Global Inheritance held movie screenings for progressive, environmentalist films over the summer in this building. Many more events like “The Bigger Picture” series will be held at Environmentaland over the next few weeks. Collaborations with Live Earth and others are in the works as well, notes Ritz. They plan on eventually expanding the Environmentaland exhibit to distant lands beyond tinseltown.
“This is our first step in that direction,” promises Ritz. “But the idea is to have it be a mobile museum or theme park that we can bring to a new city every year.”
If you went to the Coachella Festival in April (how could you miss it?), you might have caught a glimpse of Global Inheritance’s “TRASHed” exhibit, featuring paint-laden recycling bins. The organization also brought along seven decorated golf carts, each one powered by a different alternative energy source.

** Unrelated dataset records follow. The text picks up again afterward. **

-- ==== Sys2Proof/Laws/OnwardBalanceOps.lean ====
section
/-! SUPPORT. What the acts of BalanceOps keep (Laws/Onward). -/

namespace Sys2Proof.Machine

theorem weigh_onward (a1 : Nat) {s w : State} (h : Onward w s) :
    Onward w (weigh a1 s) := by
  unfold weigh
  repeat' (first
    | with_reducible assumption
    | with_reducible apply Onward.ite
    | fail_if_no_progress (with_reducible refine Onward.mk' ?_ rfl rfl rfl rfl rfl))

theorem watchShort_onward (l : List Nat) {s w : State} (h : Onward w s) :
    Onward w (watchShort l s) := by
  unfold watchShort
  repeat' (first
    | intro _
    | with_reducible assumption
    | with_reducible apply lowerFault_onward
    | with_reducible apply Onward.foldl
    | with_reducible apply Onward.ite
    | fail_if_no_progress (with_reducible refine Onward.mk' ?_ rfl rfl rfl rfl rfl))

theorem runFault_onward (code : Nat) (run : Nat) {s w : State} (h : Onward w s) :
    Onward w (runFault code run s) := by
  unfold runFault
  repeat' (first
    | with_reducible assumption
    | with_reducible apply lowerFault_onward
    | with_reducible apply chipFault_onward
    | with_reducible apply Onward.ite)

theorem chopperFault_onward  {s w : State} (h : Onward w s) :
    Onward w (chopperFault s) := by
  unfold chopperFault
  repeat' (first
    | with_reducible assumption
    | with_reducible apply chipFault_onward
    | with_reducible apply lowerFault_onward
    | with_reducible apply Onward.ite
    | fail_if_no_progress (with_reducible refine Onward.mk' ?_ rfl rfl rfl rfl rfl))

theorem watchRecord_onward (a1 : Nat) {s w : State} (h : Onward w s) :
    Onward w (watchRecord a1 s) := by
  unfold watchRecord
  repeat' (first
    | with_reducible assumption
    | with_reducible apply event_onward
    | with_reducible apply chipFault_onward
    | with_reducible apply Onward.ite
    | fail_if_no_progress (with_reducible refine Onward.mk' ?_ rfl rfl rfl rfl rfl))

theorem watchRecords_onward  {s w : State} (h : Onward w s) :
    Onward w (watchRecords s) := by
  unfold watchRecords
  repeat' (first
    | intro _
    | with_reducible assumption
    | with_reducible apply watchRecord_onward
    | with_reducible apply lowerFault_onward
    | with_reducible apply Onward.foldl
    | with_reducible apply Onward.ite)

theorem notePeak_onward (p : Int) {s w : State} (h : Onward w s) :
    Onward w (notePeak p s) := by
  unfold notePeak
  repeat' (first
    | with_reducible assumption
    | fail_if_no_progress (with_reducible refine Onward.mk' ?_ rfl rfl rfl rfl rfl))

theorem watchAbort_onward  {s w : State} (h : Onward w s) :
    Onward w (watchAbort s) := by
  unfold watchAbort
  repeat' (first
    | with_reducible assumption
    | fail_if_no_progress (with_reducible refine Onward.mk' ?_ rfl rfl rfl rfl rfl)
    | split)

theorem exhaust_onward  {s w : State} (h : Onward w s) :
    Onward w (exhaust s) := by
  unfold exhaust
  repeat' (first
    | intro _
    | with_reducible assumption
    | with_reducible apply endHoldup_onward
    | with_reducible apply pulseFault_onward
    | with_reducible apply Onward.foldl
    | with_reducible apply Onward.ite
    | fail_if_no_progress (with_reducible refine Onward.mk' ?_ rfl rfl rfl rfl rfl))

theorem computeLedger_onward  {s w : State} (h : Onward w s) :
    Onward w (computeLedger s) := by
  unfold computeLedger
  repeat' (first
    | intro _
    | with_reducible assumption
    | with_reducible apply weigh_onward
    | with_reducible apply drawFree_onward
    | with_reducible apply watchAbort_onward
    | with_reducible apply notePeak_onward
    | with_reducible apply watchShort_onward
    | with_reducible apply watchRecords_onward
    | with_reducible apply chopperFault_onward
    | with_reducible apply exhaust_onward
    | with_reducible apply runFault_onward
    | with_reducible apply Onward.foldl
    | with_reducible apply Onward.ite
    | fail_if_no_progress (with_reducible refine Onward.mk' ?_ rfl rfl rfl rfl rfl))

theorem capoLedger_onward (k : Nat) {s w : State} (h : Onward w s) :
    Onward w (capoLedger k s) := by
  unfold capoLedger
  repeat' (first
    | with_reducible assumption
    | with_reducible apply Onward.ite
    | fail_if_no_progress (with_reducible refine Onward.mk' ?_ rfl rfl rfl rfl rfl))

theorem nameStage_onward (g : Nat) {s w : State} (h : Onward w s) :
    Onward w (nameStage g s) := by
  unfold nameStage
  repeat' (first
    | with_reducible assumption
    | with_reducible apply stopStage_onward
    | with_reducible apply State.setStage_onward)

theorem enterHoldup_onward (trigger : Nat) {s w : State} (h : Onward w s) :
    Onward w (enterHoldup trigger s) := by
  unfold enterHoldup
  repeat' (first
    | intro _
    | with_reducible assumption
    | with_reducible apply event_onward
    | with_reducible apply holdupSignal_onward
    | with_reducible apply endRest_onward
    | with_reducible apply nameStage_onward
    | with_reducible apply Onward.foldl
    | fail_if_no_progress (with_reducible refine Onward.mk' ?_ rfl rfl rfl rfl rfl))

theorem balanceLedger_onward  {s w : State} (h : Onward w s) :
    Onward w (balanceLedger s) := by
  unfold balanceLedger
  repeat' (first
    | intro _
    | with_reducible assumption
    | with_reducible apply chipPulse_onward
    | with_reducible apply enterHoldup_onward
    | with_reducible apply capoLedger_onward
    | with_reducible apply Onward.foldl
    | with_reducible apply Onward.ite
    | fail_if_no_progress (with_reducible refine Onward.mk' ?_ rfl rfl rfl rfl rfl)
    | split)

end Sys2Proof.Machine
end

Hit the Jump to continue reading about Environmentaland — the greenest place on Earth!
“It’s much more Kosher to be environmentally friendly…now,” Ritz points out. “But we started the organization before this whole green movement, or whatever you want to call it, got really popular. So we’ve kept to our guns, in regards to common sense, and are doing it in a way that people can understand and relate to.”

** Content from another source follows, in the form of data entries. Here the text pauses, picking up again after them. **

-- ==== Sys2Proof/Laws/OnwardRecorderOps.lean ====
section
/-! SUPPORT. What the acts of RecorderOps keep (Laws/Onward). -/

namespace Sys2Proof.Machine

theorem retireSector_onward (addr : Nat) (op : Nat) {s w : State} (h : Onward w s) :
    Onward w (retireSector addr op s) := by
  unfold retireSector
  repeat' (first
    | with_reducible assumption
    | with_reducible apply pushOwn_onward
    | with_reducible apply Onward.ite
    | fail_if_no_progress (with_reducible refine Onward.mk' ?_ rfl rfl rfl rfl rfl))

theorem openSector_onward (addr first : Nat) {s w : State} (h : Onward w s) : Onward w (openSector addr first s) :=
  Onward.mk1 h rfl rfl rfl rfl fun k => flashProgram_wf _ _ (flashErase_wf _ _ k)

theorem writeRecord_onward (key : Bytes) (r : Staged) {s w : State} (h : Onward w s) : Onward w (writeRecord key r s) := by
  unfold writeRecord
  dsimp only
  split
  · exact h
  · exact Onward.mk1 h rfl rfl rfl rfl (flashProgram_wf _ _)

theorem ownRecord_onward (code : Nat) (sev : Nat) (payload : Bytes) {s w : State} (h : Onward w s) :
    Onward w (ownRecord code sev payload s).2 := by
  unfold ownRecord
  repeat' (first
    | with_reducible assumption
    | fail_if_no_progress (with_reducible refine Onward.mk' ?_ rfl rfl rfl rfl rfl))

theorem dropFull_onward  {s w : State} (h : Onward w s) :
    Onward w (dropFull s) := by
  unfold dropFull
  repeat' (first
    | with_reducible assumption
    | fail_if_no_progress (with_reducible refine Onward.mk' ?_ rfl rfl rfl rfl rfl))

theorem placeRecord_onward (key : Bytes) (r : Staged) {s w : State} (h : Onward w s) :
    Onward w (placeRecord key r s) := by
  unfold placeRecord
  repeat' (first
    | with_reducible assumption
    | with_reducible apply writeRecord_onward
    | with_reducible apply openSector_onward
    | with_reducible apply Onward.ite
    | split)

theorem flushRecord_onward (key : Bytes) (r : Staged) {s w : State} (h : Onward w s) :
    Onward w (flushRecord key r s) := by
  unfold flushRecord
  repeat' (first
    | with_reducible assumption
    | with_reducible apply placeRecord_onward
    | with_reducible apply dropFull_onward
    | with_reducible apply ownRecord_onward
    | with_reducible apply openSector_onward
    | with_reducible apply writeRecord_onward
    | with_reducible apply setCause_onward
    | with_reducible apply Onward.ite
    | fail_if_no_progress (with_reducible refine Onward.mk' ?_ rfl rfl rfl rfl rfl)
    | split)

theorem abandonOpening_onward (addr : Nat) (header : Bool) {s w : State} (h : Onward w s) :
    Onward w (abandonOpening addr header s) := by
  unfold abandonOpening
  refine Onward.mk1 h rfl rfl rfl rfl fun k => ?_
  split
  · exact flashProgram_wf _ _ (flashErase_wf _ _ k)
  · exact k

theorem flushFails_onward (op : Nat) (r : Staged) {s w : State} (h : Onward w s) :
    Onward w (flushFails op r s) := by
  unfold flushFails
  repeat' (first
    | with_reducible assumption
    | with_reducible apply retireSector_onward
    | with_reducible apply abandonOpening_onward
    | with_reducible apply Onward.ite
    | split)

theorem flushCut_onward (r : Staged) {s w : State} (h : Onward w s) :
    Onward w (flushCut r s) := by
  unfold flushCut
  repeat' (first
    | with_reducible assumption
    | with_reducible apply abandonOpening_onward
    | split)

theorem flushOldest_onward  {s w : State} (h : Onward w s) :
    Onward w (flushOldest s) := by
  unfold flushOldest
  repeat' (first
    | with_reducible assumption
    | with_reducible apply flushRecord_onward
    | with_reducible apply Onward.ite
    | fail_if_no_progress (with_reducible refine Onward.mk' ?_ rfl rfl rfl rfl rfl)
    | split)

theorem flushMany_onward (n : Nat) {s w : State} (h : Onward w s) : Onward w (flushMany n s) := by
  induction n generalizing s with
  | zero => exact h
  | succ n ih => exact ih (flushOldest_onward h)

theorem flushAll_onward  {s w : State} (h : Onward w s) :
    Onward w (flushAll s) := by
  unfold flushAll
  repeat' (first
    | with_reducible assumption
    | with_reducible apply flushMany_onward)

theorem capturePending_onward  {s w : State} (h : Onward w s) :
    Onward w (capturePending s) := by
  unfold capturePending
  repeat' (first
    | with_reducible assumption
    | with_reducible apply drawFree_onward
    | with_reducible apply Onward.ite
    | fail_if_no_progress (with_reducible refine Onward.mk' ?_ rfl rfl rfl rfl rfl))

theorem writeBreath_onward (trigger : Nat) {s w : State} (h : Onward w s) : Onward w (writeBreath trigger s) := by
  unfold writeBreath
  split
  · exact h
  · exact Onward.mk1 h rfl rfl rfl rfl (flashProgram_wf _ _)

theorem armBreath_onward {s w : State} (h : Onward w s) : Onward w (armBreath s) := by
  unfold armBreath
  refine Onward.ite (Onward.mk' h rfl rfl rfl rfl rfl) ?_
  dsimp only
  split
  · exact Onward.mk' h rfl rfl rfl rfl rfl
  · refine Onward.mk1 h rfl rfl rfl rfl fun k => ?_
    split
    · exact k
    · exact flashErase_wf _ _ k

theorem assignSequences_onward  {s w : State} (h : Onward w s) :
    Onward w (assignSequences s) := by
  unfold assignSequences
  repeat' (first
    | with_reducible assumption
    | fail_if_no_progress (with_reducible refine Onward.mk' ?_ rfl rfl rfl rfl rfl))

theorem mountFails_onward (cause : Nat) {s w : State} (h : Onward w s) :
    Onward w (mountFails cause s) := by
  unfold mountFails
  repeat' (first
    | with_reducible assumption
    | with_reducible apply pushOwn_onward
    | with_reducible apply assignSequences_onward
    | fail_if_no_progress (with_reducible refine Onward.mk' ?_ rfl rfl rfl rfl rfl))

theorem restoreOdometer_onward  {s w : State} (h : Onward w s) :
    Onward w (restoreOdometer s) := by
  unfold restoreOdometer
  repeat' (first
    | with_reducible assumption
    | with_reducible apply pushOwn_onward
    | with_reducible apply Onward.ite
    | fail_if_no_progress (with_reducible refine Onward.mk' ?_ rfl rfl rfl rfl rfl))

theorem adoptLog_onward  {s w : State} (h : Onward w s) :
    Onward w (adoptLog s) := by
  unfold adoptLog
  repeat' (first
    | intro _
    | with_reducible assumption
    | with_reducible apply pushOwn_onward
    | with_reducible apply Onward.foldl
    | fail_if_no_progress (with_reducible refine Onward.mk' ?_ rfl rfl rfl rfl rfl)
    | split
    | dsimp only)

theorem firstRecord_onward  {s w : State} (h : Onward w s) :
    Onward w (firstRecord s) := by
  unfold firstRecord
  repeat' (first
    | with_reducible assumption
    | with_reducible apply writeRecord_onward
    | with_reducible apply ownRecord_onward
    | split)

theorem createLog_onward {s w : State} (h : Onward w s) : Onward w (createLog s) := by
  rw [createLog]
  split
  · exact h
  · exact firstRecord_onward (openSector_onward _ _ (Onward.mk' h rfl rfl rfl rfl rfl))

theorem copyBreaths_onward  {s w : State} (h : Onward w s) :
    Onward w (copyBreaths s) := by
  unfold copyBreaths
  repeat' (first
    | with_reducible assumption
    | fail_if_no_progress (with_reducible refine Onward.mk' ?_ rfl rfl rfl rfl rfl))

theorem mountRecorder_onward (bytes : Nat) (programUs : Nat) {s w : State} (h : Onward w s) :
    Onward w (mountRecorder bytes programUs s) := by
  unfold mountRecorder
  repeat' (first
    | with_reducible assumption
    | with_reducible apply restoreOdometer_onward
    | with_reducible apply createLog_onward
    | with_reducible apply adoptLog_onward
    | with_reducible apply assignSequences_onward
    | with_reducible apply copyBreaths_onward
    | with_reducible apply writeOdometer_onward
    | with_reducible apply pushOwn_onward
    | with_reducible apply Onward.ite
    | fail_if_no_progress (with_reducible refine Onward.mk' ?_ rfl rfl rfl rfl rfl))

end Sys2Proof.Machine
end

During the end of July and early August, Global Inheritance set up stationary bikes connected to generators and offered rides to Los Angeles X Games fans that wanted to recharge their phones. Those same bikes sit in a row near the entrance to Environmentaland, one with an encased light bulb display attached. Three different types of bulbs were affixed—typical household incandescent light bulbs, fluorescents and LED bulbs.
“It shows you the difference in how much power is needed to power each (light bulb),” Ritz explains.

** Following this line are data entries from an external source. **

-- ==== Sys2Proof/Laws/OnwardPave.lean ====
section
/-! SUPPORT. What the acts of Pave keep (Laws/Onward). -/

namespace Sys2Proof.Machine

theorem windowPublished_onward (p : Nat) {s w : State} (h : Onward w s) :
    Onward w (windowPublished p s) := by
  unfold windowPublished
  repeat' (first
    | with_reducible assumption
    | with_reducible apply startedUp_onward
    | with_reducible apply trackWindow_onward
    | with_reducible apply wearWindow_onward
    | with_reducible apply brakeWatch_onward
    | with_reducible apply brakeCheck_onward
    | with_reducible apply watchInterlocks_onward
    | with_reducible apply watchRailsOf_onward
    | with_reducible apply Onward.ite)

theorem execWindowSamplePublish_onward (t : Nat) (phase : Nat) (s : State) :
    Lands (advance t s) (execWindowSamplePublish t phase s) := by
  unfold execWindowSamplePublish
  repeat' (first
    | with_reducible exact Onward.refl _
    | with_reducible apply fillSilent_onward
    | with_reducible apply mainWindow_onward
    | with_reducible apply windowPublished_onward
    | with_reducible apply Onward.ite
    | with_reducible apply Lands.next
    | with_reducible apply Lands.ite)

theorem senseZero_onward (d : Bytes) {s w : State} (h : Onward w s) :
    Onward w (senseZero d s).2.2 := by
  unfold senseZero
  repeat' (first
    | with_reducible assumption
    | with_reducible apply say_onward
    | fail_if_no_progress (with_reducible refine Onward.mk' ?_ rfl rfl rfl rfl rfl)
    | split
    | dsimp only)

theorem execSenseZero_onward (t : Nat) (rq : CmdReq) (s : State) :
    Lands (advance t s) (execSenseZero t rq s) := by
  unfold execSenseZero
  repeat' (first
    | intro _
    | with_reducible assumption
    | with_reducible exact Onward.refl _
    | with_reducible apply runCommand_onward
    | with_reducible apply senseZero_onward
    | with_reducible apply Lands.next)

theorem execSenseZeroComplete_onward (t : Nat) (s : State) :
    Lands (advance t s) (execSenseZeroComplete t s) := by
  unfold execSenseZeroComplete
  repeat' (first
    | intro _
    | with_reducible assumption
    | with_reducible exact Onward.refl _
    | with_reducible apply finishCommand_onward
    | with_reducible apply event_onward
    | with_reducible apply State.setSense_onward
    | with_reducible apply Onward.foldl
    | with_reducible apply Lands.next
    | with_reducible apply Lands.ite
    | fail_if_no_progress (with_reducible refine Onward.mk' ?_ rfl rfl rfl rfl rfl)
    | split
    | dsimp only)

theorem cellLimits_onward (a1 : Nat) (a2 : CellData) {s w : State} (h : Onward w s) :
    Onward w (cellLimits a1 a2 s) := by
  unfold cellLimits
  repeat' (first
    | intro _
    | with_reducible assumption
    | with_reducible apply chipPulse_onward
    | with_reducible apply Onward.foldl
    | with_reducible apply Onward.ite)

theorem publishSet_onward (a1 : Nat) (a2 : CellData) {s w : State} (h : Onward w s) :
    Onward w (publishSet a1 a2 s) := by
  unfold publishSet
  repeat' (first
    | intro _
    | with_reducible assumption
    | with_reducible apply cellLimits_onward
    | with_reducible apply pulseFault_onward
    | with_reducible apply maqSet_onward
    | with_reducible apply Onward.foldl
    | with_reducible apply Onward.ite
    | fail_if_no_progress (with_reducible refine Onward.mk' ?_ rfl rfl rfl rfl rfl))

theorem execCellSetPublish_onward (t : Nat) (string : Nat) (tile : Option Nat) (s : State) :
    Lands (advance t s) (execCellSetPublish t string tile s) := by
  unfold execCellSetPublish
  repeat' (first
    | with_reducible exact Onward.refl _
    | with_reducible apply publishSet_onward
    | with_reducible apply Lands.next
    | with_reducible apply Lands.ite
    | fail_if_no_progress (with_reducible refine Onward.mk' ?_ rfl rfl rfl rfl rfl)
    | split
    | dsimp only)

theorem execCellResend_onward (t : Nat) (string : Nat) (s : State) :
    Lands (advance t s) (execCellResend t string s) := by
  unfold execCellResend
  repeat' (first
    | intro _
    | with_reducible assumption
    | with_reducible exact Onward.refl _
    | with_reducible apply queueSvc_onward
    | with_reducible apply Onward.foldl
    | with_reducible apply Lands.next
    | with_reducible apply Lands.ite
    | fail_if_no_progress (with_reducible refine Onward.mk' ?_ rfl rfl rfl rfl rfl)
    | split
    | dsimp only)

theorem ainPublish_onward (k : Nat) (codes : List Nat) (close : Nat) {s w : State} (h : Onward w s) :
    Onward w (ainPublish k codes close s) := by
  unfold ainPublish
  repeat' (first
    | with_reducible assumption
    | with_reducible apply brakeWatch_onward
    | with_reducible apply watchInterlocks_onward
    | with_reducible apply watchRailsOf_onward
    | with_reducible apply chipFault_onward
    | with_reducible apply lowerFault_onward
    | with_reducible apply Onward.ite
    | fail_if_no_progress (with_reducible refine Onward.mk' ?_ rfl rfl rfl rfl rfl))

theorem execAinSample_onward (t : Nat) (channel : Nat) (code : Nat) (s : State) :
    Lands (advance t s) (execAinSample t channel code s) := by
  unfold execAinSample
  repeat' (first
    | with_reducible exact Onward.refl _
    | with_reducible apply ainPublish_onward
    | with_reducible apply Lands.next
    | with_reducible apply Lands.ite
    | fail_if_no_progress (with_reducible refine Onward.mk' ?_ rfl rfl rfl rfl rfl)
    | split
    | dsimp only)

theorem execSppRisingEdge_onward (t : Nat) (channel : Nat) (period : Nat) (high : Nat) (s : State) :
    Lands (advance t s) (execSppRisingEdge t channel period high s) := by
  unfold execSppRisingEdge
  repeat' (first
    | with_reducible exact Onward.refl _
    | with_reducible apply leaveFallback_onward
    | with_reducible apply publishIn_onward
    | with_reducible apply enterFallback_onward
    | with_reducible apply State.setSetIn_onward
    | with_reducible apply Onward.ite
    | with_reducible apply Lands.next
    | with_reducible apply Lands.ite)

theorem execSppEdgeTimeout_onward (a1 : At (Option Nat)) (channel : Nat) (s : State) :
    Lands (advance a1.time s) (execSppEdgeTimeout a1 channel s) := by
  unfold execSppEdgeTimeout
  repeat' (first
    | with_reducible exact Onward.refl _
    | with_reducible apply enterFallback_onward
    | with_reducible apply Lands.next
    | with_reducible apply Lands.ite)

end Sys2Proof.Machine
end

Environmentaland features a lot of the exhibits Global Inheritance has held in its eight-year existence, and the central theme of environmental conservation certainly remains. “We feel like we spent all this money on these activations and we had a lot of stuff in storage,” says Ritz. “Why not allow people to come in and interact with the different exhibits we’ve created over the last eight years? People are, in every area, able to accumulate points and buy things at the end of the tour. We have organic food tasting challenges, several paper airplane tosses, and things of that nature, to get people excited and interested.”
Some of the top prizes include Coachella VIP tickets, Fuel TV skateboards, snowboards and Netflix memberships.
“So we almost want to be a little preposterous to get the point across, given the fact that we are located in a mall,” explains Ritz. “The focus is really trying to get people engaged and feel empowered and just have fun. The oxymoron of an environmental theme park—it makes people think about it for a second and wonder what it’s about. Those kinds of things are important to get people to focus.”
After all, the point of Environmentaland, and of Global Inheritance in general, is to attract people from all walks of life for a common goal.
“The real idea is to get peoples’ toes in the water with ideas, with us as an organization,” says Ritz. “If we try to play too elitist, we feel like we’re going to turn off a lot of people.”
Ritz pointed to a desert-themed miniature golf course, symbolic of water conservation. “What if for some reason someone were to turn off the sprinklers for good, you know, and everything looked like Palm Springs,” said Ritz. “What we’re here to do is give people a different spin on how to look at a lot of these issues.”